Look at every line of the material and count the ones holding the word "range". The answer is the number only.
-------- Dataset extract
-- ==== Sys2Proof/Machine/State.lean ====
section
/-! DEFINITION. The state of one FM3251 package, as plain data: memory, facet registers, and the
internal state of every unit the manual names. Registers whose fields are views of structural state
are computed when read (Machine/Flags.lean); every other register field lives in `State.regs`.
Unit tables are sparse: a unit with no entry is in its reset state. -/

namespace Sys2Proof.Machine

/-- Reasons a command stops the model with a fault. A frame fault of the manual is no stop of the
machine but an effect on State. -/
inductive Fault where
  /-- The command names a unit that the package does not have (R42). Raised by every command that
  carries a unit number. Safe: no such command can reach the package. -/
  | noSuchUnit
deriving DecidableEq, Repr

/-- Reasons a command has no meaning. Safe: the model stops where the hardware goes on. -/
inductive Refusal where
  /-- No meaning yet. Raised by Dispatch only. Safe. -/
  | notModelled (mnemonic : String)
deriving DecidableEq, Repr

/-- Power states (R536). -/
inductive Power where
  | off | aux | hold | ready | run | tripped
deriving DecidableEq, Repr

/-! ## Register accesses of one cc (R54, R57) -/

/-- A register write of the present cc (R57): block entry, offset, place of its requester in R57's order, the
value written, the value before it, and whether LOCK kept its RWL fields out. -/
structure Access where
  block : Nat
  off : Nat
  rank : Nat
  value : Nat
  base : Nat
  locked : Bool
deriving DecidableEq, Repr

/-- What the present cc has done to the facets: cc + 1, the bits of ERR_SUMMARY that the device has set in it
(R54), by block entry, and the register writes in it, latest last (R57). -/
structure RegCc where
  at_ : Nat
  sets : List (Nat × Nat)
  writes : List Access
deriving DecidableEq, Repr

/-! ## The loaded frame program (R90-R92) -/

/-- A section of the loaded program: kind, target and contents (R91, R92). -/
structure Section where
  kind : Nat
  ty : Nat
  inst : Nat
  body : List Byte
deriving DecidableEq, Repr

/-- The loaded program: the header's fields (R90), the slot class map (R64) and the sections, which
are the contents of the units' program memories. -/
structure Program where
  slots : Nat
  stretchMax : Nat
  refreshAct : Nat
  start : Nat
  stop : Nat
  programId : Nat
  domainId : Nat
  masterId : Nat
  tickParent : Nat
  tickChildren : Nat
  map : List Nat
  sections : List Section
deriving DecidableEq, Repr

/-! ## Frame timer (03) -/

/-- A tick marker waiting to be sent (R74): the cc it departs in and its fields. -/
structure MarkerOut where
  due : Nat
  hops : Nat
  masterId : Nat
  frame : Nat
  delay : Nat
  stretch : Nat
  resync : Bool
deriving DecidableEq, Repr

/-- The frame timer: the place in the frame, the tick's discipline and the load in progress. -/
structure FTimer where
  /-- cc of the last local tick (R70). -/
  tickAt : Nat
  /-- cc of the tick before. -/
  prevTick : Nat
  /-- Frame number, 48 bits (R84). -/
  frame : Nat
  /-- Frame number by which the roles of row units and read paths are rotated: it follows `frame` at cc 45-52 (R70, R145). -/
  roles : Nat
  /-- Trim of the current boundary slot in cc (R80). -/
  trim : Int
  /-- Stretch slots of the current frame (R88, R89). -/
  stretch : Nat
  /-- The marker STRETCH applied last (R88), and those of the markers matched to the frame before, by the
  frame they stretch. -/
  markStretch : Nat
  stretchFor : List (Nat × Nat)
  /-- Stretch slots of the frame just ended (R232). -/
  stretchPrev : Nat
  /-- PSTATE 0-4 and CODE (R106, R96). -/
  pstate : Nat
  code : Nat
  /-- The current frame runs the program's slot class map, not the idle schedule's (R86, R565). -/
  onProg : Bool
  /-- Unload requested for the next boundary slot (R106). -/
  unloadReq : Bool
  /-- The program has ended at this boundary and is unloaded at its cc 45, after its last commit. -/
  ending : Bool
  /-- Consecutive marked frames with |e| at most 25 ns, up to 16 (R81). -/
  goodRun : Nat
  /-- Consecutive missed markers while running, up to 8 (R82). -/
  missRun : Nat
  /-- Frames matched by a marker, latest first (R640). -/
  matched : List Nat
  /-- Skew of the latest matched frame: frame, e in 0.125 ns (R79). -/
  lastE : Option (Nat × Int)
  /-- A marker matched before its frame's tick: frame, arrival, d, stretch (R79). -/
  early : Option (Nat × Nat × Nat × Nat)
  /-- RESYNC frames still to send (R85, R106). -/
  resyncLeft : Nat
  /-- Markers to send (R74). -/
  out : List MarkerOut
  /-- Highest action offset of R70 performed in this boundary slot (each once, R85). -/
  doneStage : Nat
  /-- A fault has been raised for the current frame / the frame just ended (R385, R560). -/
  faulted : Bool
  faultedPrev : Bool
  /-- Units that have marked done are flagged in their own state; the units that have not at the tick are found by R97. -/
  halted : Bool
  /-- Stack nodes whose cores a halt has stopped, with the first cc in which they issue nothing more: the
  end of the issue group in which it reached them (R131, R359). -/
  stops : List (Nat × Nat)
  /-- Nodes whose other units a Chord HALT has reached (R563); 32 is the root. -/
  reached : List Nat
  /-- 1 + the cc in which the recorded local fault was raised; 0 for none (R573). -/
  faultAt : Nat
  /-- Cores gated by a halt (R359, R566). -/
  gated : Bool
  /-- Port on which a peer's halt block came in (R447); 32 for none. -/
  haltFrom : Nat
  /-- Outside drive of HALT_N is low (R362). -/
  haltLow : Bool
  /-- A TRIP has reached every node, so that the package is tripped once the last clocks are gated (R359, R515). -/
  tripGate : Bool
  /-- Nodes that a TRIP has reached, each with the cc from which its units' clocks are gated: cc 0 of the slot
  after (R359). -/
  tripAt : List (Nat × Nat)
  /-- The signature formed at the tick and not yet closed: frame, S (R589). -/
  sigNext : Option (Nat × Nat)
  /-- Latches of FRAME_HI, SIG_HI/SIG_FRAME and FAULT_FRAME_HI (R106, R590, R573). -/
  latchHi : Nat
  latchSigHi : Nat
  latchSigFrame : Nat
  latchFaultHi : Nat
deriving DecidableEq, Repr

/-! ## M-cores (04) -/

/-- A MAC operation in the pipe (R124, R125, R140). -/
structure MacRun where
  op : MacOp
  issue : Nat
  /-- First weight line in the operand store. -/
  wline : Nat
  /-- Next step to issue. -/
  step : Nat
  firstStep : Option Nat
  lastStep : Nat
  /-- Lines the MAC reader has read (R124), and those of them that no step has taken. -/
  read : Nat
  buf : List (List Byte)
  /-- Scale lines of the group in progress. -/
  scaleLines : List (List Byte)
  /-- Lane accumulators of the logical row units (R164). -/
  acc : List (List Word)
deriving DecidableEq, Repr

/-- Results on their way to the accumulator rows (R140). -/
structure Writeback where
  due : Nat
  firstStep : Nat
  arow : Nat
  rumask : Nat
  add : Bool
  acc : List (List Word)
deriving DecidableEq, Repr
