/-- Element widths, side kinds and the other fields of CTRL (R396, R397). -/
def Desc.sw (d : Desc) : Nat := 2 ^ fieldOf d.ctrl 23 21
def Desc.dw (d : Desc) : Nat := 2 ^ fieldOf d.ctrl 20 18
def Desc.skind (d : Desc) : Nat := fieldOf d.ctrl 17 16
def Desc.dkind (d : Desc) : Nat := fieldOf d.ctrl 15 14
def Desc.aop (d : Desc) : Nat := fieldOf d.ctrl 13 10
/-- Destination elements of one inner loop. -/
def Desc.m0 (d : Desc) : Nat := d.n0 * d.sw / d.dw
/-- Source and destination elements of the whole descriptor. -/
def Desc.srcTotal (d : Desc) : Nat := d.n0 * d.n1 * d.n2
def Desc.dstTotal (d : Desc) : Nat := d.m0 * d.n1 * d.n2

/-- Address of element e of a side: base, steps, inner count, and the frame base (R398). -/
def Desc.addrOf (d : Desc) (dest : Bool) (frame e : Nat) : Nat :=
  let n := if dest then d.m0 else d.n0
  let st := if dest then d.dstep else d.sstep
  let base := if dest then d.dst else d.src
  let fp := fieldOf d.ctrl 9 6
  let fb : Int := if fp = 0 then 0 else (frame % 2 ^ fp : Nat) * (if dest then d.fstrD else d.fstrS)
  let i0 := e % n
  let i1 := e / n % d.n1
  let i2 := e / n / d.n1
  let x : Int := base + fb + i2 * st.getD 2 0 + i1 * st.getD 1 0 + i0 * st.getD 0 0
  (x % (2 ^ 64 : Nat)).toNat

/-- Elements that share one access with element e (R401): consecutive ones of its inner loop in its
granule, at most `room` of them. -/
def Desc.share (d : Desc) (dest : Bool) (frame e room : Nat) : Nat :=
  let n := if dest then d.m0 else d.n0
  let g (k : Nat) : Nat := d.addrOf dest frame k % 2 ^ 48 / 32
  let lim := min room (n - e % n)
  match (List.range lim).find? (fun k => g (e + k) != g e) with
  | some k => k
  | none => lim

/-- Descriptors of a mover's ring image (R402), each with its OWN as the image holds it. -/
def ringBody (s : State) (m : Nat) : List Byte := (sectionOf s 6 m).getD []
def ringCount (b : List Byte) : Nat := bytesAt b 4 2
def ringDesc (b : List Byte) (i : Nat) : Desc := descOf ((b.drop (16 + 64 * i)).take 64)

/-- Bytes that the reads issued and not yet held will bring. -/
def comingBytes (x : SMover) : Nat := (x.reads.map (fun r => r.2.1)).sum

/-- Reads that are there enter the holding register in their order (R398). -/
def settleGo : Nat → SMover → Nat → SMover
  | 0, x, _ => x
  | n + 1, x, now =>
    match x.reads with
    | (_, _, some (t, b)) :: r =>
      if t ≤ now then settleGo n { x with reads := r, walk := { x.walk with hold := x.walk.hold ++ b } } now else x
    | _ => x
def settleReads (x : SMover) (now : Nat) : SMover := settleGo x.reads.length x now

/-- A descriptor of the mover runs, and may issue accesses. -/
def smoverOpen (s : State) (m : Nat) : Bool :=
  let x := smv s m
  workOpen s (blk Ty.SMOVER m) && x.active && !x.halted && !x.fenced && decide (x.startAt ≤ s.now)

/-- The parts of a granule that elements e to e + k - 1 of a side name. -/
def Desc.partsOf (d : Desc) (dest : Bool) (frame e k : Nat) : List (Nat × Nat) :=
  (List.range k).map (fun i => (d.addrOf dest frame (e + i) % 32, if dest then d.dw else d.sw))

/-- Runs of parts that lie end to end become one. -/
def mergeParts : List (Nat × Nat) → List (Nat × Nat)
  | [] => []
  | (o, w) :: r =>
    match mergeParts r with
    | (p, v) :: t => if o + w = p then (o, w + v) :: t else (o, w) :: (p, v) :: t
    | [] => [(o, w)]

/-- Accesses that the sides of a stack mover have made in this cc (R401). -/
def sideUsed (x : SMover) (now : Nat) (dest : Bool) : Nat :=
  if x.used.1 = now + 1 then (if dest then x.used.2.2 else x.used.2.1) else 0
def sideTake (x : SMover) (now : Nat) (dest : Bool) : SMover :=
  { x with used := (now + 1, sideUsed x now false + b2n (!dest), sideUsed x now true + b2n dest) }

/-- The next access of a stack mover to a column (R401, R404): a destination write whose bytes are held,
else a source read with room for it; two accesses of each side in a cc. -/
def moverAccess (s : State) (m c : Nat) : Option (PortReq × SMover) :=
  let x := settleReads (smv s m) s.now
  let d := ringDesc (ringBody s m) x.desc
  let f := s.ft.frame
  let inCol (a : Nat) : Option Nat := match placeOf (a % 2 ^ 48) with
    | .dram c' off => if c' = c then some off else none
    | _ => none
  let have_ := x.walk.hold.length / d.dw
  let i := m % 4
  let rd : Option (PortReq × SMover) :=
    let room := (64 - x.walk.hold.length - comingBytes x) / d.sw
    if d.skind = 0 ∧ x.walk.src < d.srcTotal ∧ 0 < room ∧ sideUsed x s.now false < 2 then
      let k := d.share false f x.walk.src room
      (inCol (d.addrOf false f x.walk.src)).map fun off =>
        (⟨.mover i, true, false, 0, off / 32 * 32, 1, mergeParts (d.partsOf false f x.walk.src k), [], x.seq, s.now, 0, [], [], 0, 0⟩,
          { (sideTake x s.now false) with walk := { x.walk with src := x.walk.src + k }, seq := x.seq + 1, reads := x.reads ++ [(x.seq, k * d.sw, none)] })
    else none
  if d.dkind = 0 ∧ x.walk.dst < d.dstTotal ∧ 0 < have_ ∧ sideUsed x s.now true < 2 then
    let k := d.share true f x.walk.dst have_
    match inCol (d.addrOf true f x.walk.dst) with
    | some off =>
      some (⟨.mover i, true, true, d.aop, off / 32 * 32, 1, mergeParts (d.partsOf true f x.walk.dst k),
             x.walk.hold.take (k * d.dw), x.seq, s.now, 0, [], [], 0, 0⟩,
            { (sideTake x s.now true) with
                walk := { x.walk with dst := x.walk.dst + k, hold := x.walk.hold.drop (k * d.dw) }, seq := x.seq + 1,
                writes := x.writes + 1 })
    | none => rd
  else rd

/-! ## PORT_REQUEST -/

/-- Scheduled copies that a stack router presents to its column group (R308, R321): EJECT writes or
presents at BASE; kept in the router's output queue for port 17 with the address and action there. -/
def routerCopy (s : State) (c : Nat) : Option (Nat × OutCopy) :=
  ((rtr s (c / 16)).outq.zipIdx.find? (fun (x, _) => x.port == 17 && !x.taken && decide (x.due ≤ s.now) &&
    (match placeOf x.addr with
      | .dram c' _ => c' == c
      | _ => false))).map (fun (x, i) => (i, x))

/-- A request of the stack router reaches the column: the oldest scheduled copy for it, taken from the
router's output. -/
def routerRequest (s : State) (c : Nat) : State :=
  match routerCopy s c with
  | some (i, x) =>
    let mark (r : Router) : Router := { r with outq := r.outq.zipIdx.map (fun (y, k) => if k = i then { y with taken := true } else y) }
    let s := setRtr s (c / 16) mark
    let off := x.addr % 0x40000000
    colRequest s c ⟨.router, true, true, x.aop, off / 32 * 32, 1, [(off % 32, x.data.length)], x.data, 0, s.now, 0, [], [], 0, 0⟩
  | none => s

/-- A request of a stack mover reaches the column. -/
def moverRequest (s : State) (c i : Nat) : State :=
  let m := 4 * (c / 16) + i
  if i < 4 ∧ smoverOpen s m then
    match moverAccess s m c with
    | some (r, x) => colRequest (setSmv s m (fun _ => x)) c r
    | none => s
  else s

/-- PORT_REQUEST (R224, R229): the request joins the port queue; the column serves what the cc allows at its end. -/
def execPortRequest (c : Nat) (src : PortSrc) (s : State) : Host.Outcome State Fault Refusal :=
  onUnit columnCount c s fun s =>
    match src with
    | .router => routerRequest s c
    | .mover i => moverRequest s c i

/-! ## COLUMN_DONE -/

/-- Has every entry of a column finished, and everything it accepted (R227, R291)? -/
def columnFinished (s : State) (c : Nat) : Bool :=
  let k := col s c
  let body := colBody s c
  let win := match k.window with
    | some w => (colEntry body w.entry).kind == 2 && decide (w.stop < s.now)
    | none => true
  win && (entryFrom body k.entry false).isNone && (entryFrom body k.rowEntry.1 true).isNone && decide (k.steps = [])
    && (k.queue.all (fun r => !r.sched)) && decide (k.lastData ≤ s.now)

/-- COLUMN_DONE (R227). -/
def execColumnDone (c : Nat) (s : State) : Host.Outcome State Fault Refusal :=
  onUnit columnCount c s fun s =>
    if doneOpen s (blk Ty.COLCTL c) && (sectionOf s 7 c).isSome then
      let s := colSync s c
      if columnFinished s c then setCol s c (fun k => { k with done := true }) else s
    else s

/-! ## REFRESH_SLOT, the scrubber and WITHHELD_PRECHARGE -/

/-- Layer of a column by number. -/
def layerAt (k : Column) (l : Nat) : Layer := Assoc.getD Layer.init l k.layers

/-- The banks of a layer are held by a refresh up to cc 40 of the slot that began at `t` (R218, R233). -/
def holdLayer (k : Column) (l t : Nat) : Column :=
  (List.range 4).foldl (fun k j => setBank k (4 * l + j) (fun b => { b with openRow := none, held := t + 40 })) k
----------------
■ **Written solution**
3